— Дождь бьет по крыше, будто шелкопряд падает… Так встанешь утром, а дом до крыши гусеницами завален…

Дождь продолжался и днем — мелкий, нудный. Серый день тоскливо тек каплями по оконным стеклам.

Лозинский, возглавлявший экспедицию по химической борьбе с шелкопрядом, все утро вздыхал за перегородкой. К завтраку вышел сонный, нахохлившийся, погонял по тарелке картошку, залпом выпил чаю и снова скрылся в своем закутке.

— Мне можно зайти в вашу лабораторию? — спросил Талаев у Владимира Осиповича.

Тот ответил, что будет рад, и, встав из-за стола, они прошли на край поляны, где разместилась палатка энтомолога.

Свет ненастного дня слабо освещал сплетенные из ивовых прутьев садки и фанерные ящики.

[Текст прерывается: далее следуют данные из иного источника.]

-- ==== Sys2Proof/Machine/Ngham.lean ====
section
/-! DEFINITION. The NGHam commands (43_ngham.md). -/

namespace Sys2Proof.Machine

/-- NGH_SELECT (R240). -/
def execNghSelect (n : Byte) (s : State) : Result :=
  match selectClass n.toNat with
  | none => .next (s.raiseError .len)
  | some c => .next (s.finish .ok (BitVec.ofNat 32 c.val))

/-- R242: RESULT of a tag lookup, 7 where no class matches. -/
def lookupWord (o : Option SlotId) : Word :=
  match o with
  | none => 7
  | some c => BitVec.ofNat 32 c.val

/-- NGH_TAG_LOOKUP (R242). -/
def execNghTagLookup (t : Tag) (s : State) : Result :=
  .next (s.finish .ok (lookupWord (tagClass s.params t)))

/-- NGH_ENCODE (R250): FBUF[0..flen−1] holds the frame and RESULT is flen. -/
def execNghEncode (len : Byte) (flags : BitVec 3) (s : State) : Result :=
  match selectClass len.toNat with
  | none => .next (s.raiseError .len)
  | some c =>
    if cfgOk s.cb[c] c then
      andThen (s.loadRange .dbuf 0 len.toNat) fun payload =>
        let frame := frameOf s.params s.cb[c] s.level4 c flags payload
        .next ((s.storeRange .fbuf 0 frame).finish .ok (BitVec.ofNat 32 frame.length))
    else .next (s.raiseError .config)

/-- R258: the decoder session at its reset values. -/
def State.resetSession (s : State) : State :=
  { s with
    decState := .sizeTagByte1, decTag := 0, decClass := 0, decPos := 0, rxLen := 0, rxFlags := 0, rxErrs := 0 }

/-- NGH_DEC_RESET (R258). -/
def execNghDecReset (s : State) : Result := .next (s.resetSession.finish .ok 0)

/-- R260, states 0 to 2: the tag accumulator and the next state. -/
def State.tagStep (s : State) (tag : Tag) (next : DecState) : State := { s with decTag := tag, decState := next }

/-- R260, state 2, on a match: lock onto class c. -/
def State.lockOn (s : State) (c : SlotId) : State :=
  { s with decClass := c, decPos := 0, decState := .codewordAccumulating }

/-- R260: "((R[DEC_TAG] << 8) | b) & 0xFFFFFF". -/
def shiftTag (t : Tag) (b : Byte) : Tag := (t <<< 8) ||| b.setWidth 24

/-- R260, state 3: DEC_POS <- p + 1 (R12: its low 8 bits). -/
def State.advancePos (s : State) : State := { s with decPos := s.decPos + 1 }

/-- R260, state 3: the codeword is complete, back to SIZE_TAG_BYTE_1. -/
def State.leaveFrame (s : State) : State := { s with decState := .sizeTagByte1 }

/-- R264 `accept(c, len, count)`. -/
def State.acceptFrame (s : State) (payload : List Byte) (flags : BitVec 3) (count : Nat) : State :=
  { s.storeRange .rxout 0 payload with
    rxLen := BitVec.ofNat 8 payload.length, rxFlags := flags, rxErrs := BitVec.ofNat 8 count }

/-- R261 after a successful RS decode: `cw` is the codeword, `count` the corrections. -/
def State.judge (s : State) (c : SlotId) (cw : List Byte) (count : Nat) : State :=
  match judgeFrame s.params c cw with
  | .negativeLength => s.finishEvent .negativeLength
  | .crcMismatch => s.finishEvent .crcMismatch
  | .accepted payload flags => (s.acceptFrame payload flags count).finishEvent .accepted

/-- R261: RXCW and the rest after the RS decode of the received word `d`, by its outcome. NERAS and EPOS are neither
read nor written. -/
def State.frameDecoded (s : State) (c : SlotId) (d : List Byte) (o : RsOutcome) : State :=
  match o with
  | .clean => s.judge c d 0
  | .uncorrectable => s.finishEvent .uncorrectable
  | .corrected ws positions => (s.storeWrites .rxcw ws).judge c (applyWrites d ws) positions.length

/-- R261 `frame_end(c)`. -/
def frameEnd (c : SlotId) (s : State) : Result :=
  if cfgOk s.cb[c] c then
    andThen (s.loadRange .rxcw 0 (swp c)) fun d =>
      .next (s.spendDraw.frameDecoded c d (rsOutcome s.params s.fresh s.cb[c] d []))
  else .next (s.finishEvent .badConfig)

/-- R260, state 3: the de-scrambled byte is stored and the position moves on. -/
def State.takeByte (s : State) (b : Byte) : State :=
  (s.storeByte .rxcw s.decPos.toNat (b ^^^ scramblerByte s.params s.decPos.toNat)).advancePos

/-- NGH_DEC_BYTE (R260). -/
def execNghDecByte (b : Byte) (s : State) : Result :=
  match s.decState with
  | .sizeTagByte1 => .next ((s.tagStep (b.setWidth 24) .sizeTagByte2).finishEvent .progress)
  | .sizeTagByte2 => .next ((s.tagStep (shiftTag s.decTag b) .sizeTagByte3).finishEvent .progress)
  | .sizeTagByte3 =>
    let tag := shiftTag s.decTag b
    match tagClass s.params tag with
    | some c => .next (((s.tagStep tag .sizeTagByte3).lockOn c).finishEvent .locked)
    | none => .next ((s.tagStep tag .sizeTagByte1).finishEvent .noMatch)
  | .codewordAccumulating =>
    if s.decPos.toNat + 1 < swp s.decClass then .next ((s.takeByte b).finishEvent .progress)
    else frameEnd s.decClass (s.takeByte b).leaveFrame

end Sys2Proof.Machine
end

Болдырев объяснил, что в них наездники и гусеницы.

— Наездники, как вы знаете, откладывают личинки в тела этих волосатых тварей. Личинки развиваются, губят шелкопряд, а потом насекомые вылетают.

— Много?

— Из одного ящика тысячи две наездников. Только уж больно капризны мои подопечные, — вздохнул Владимир Осипович. — Вот сегодня дождь — и наездники скисли. Они, как мухи, жмутся к теплу.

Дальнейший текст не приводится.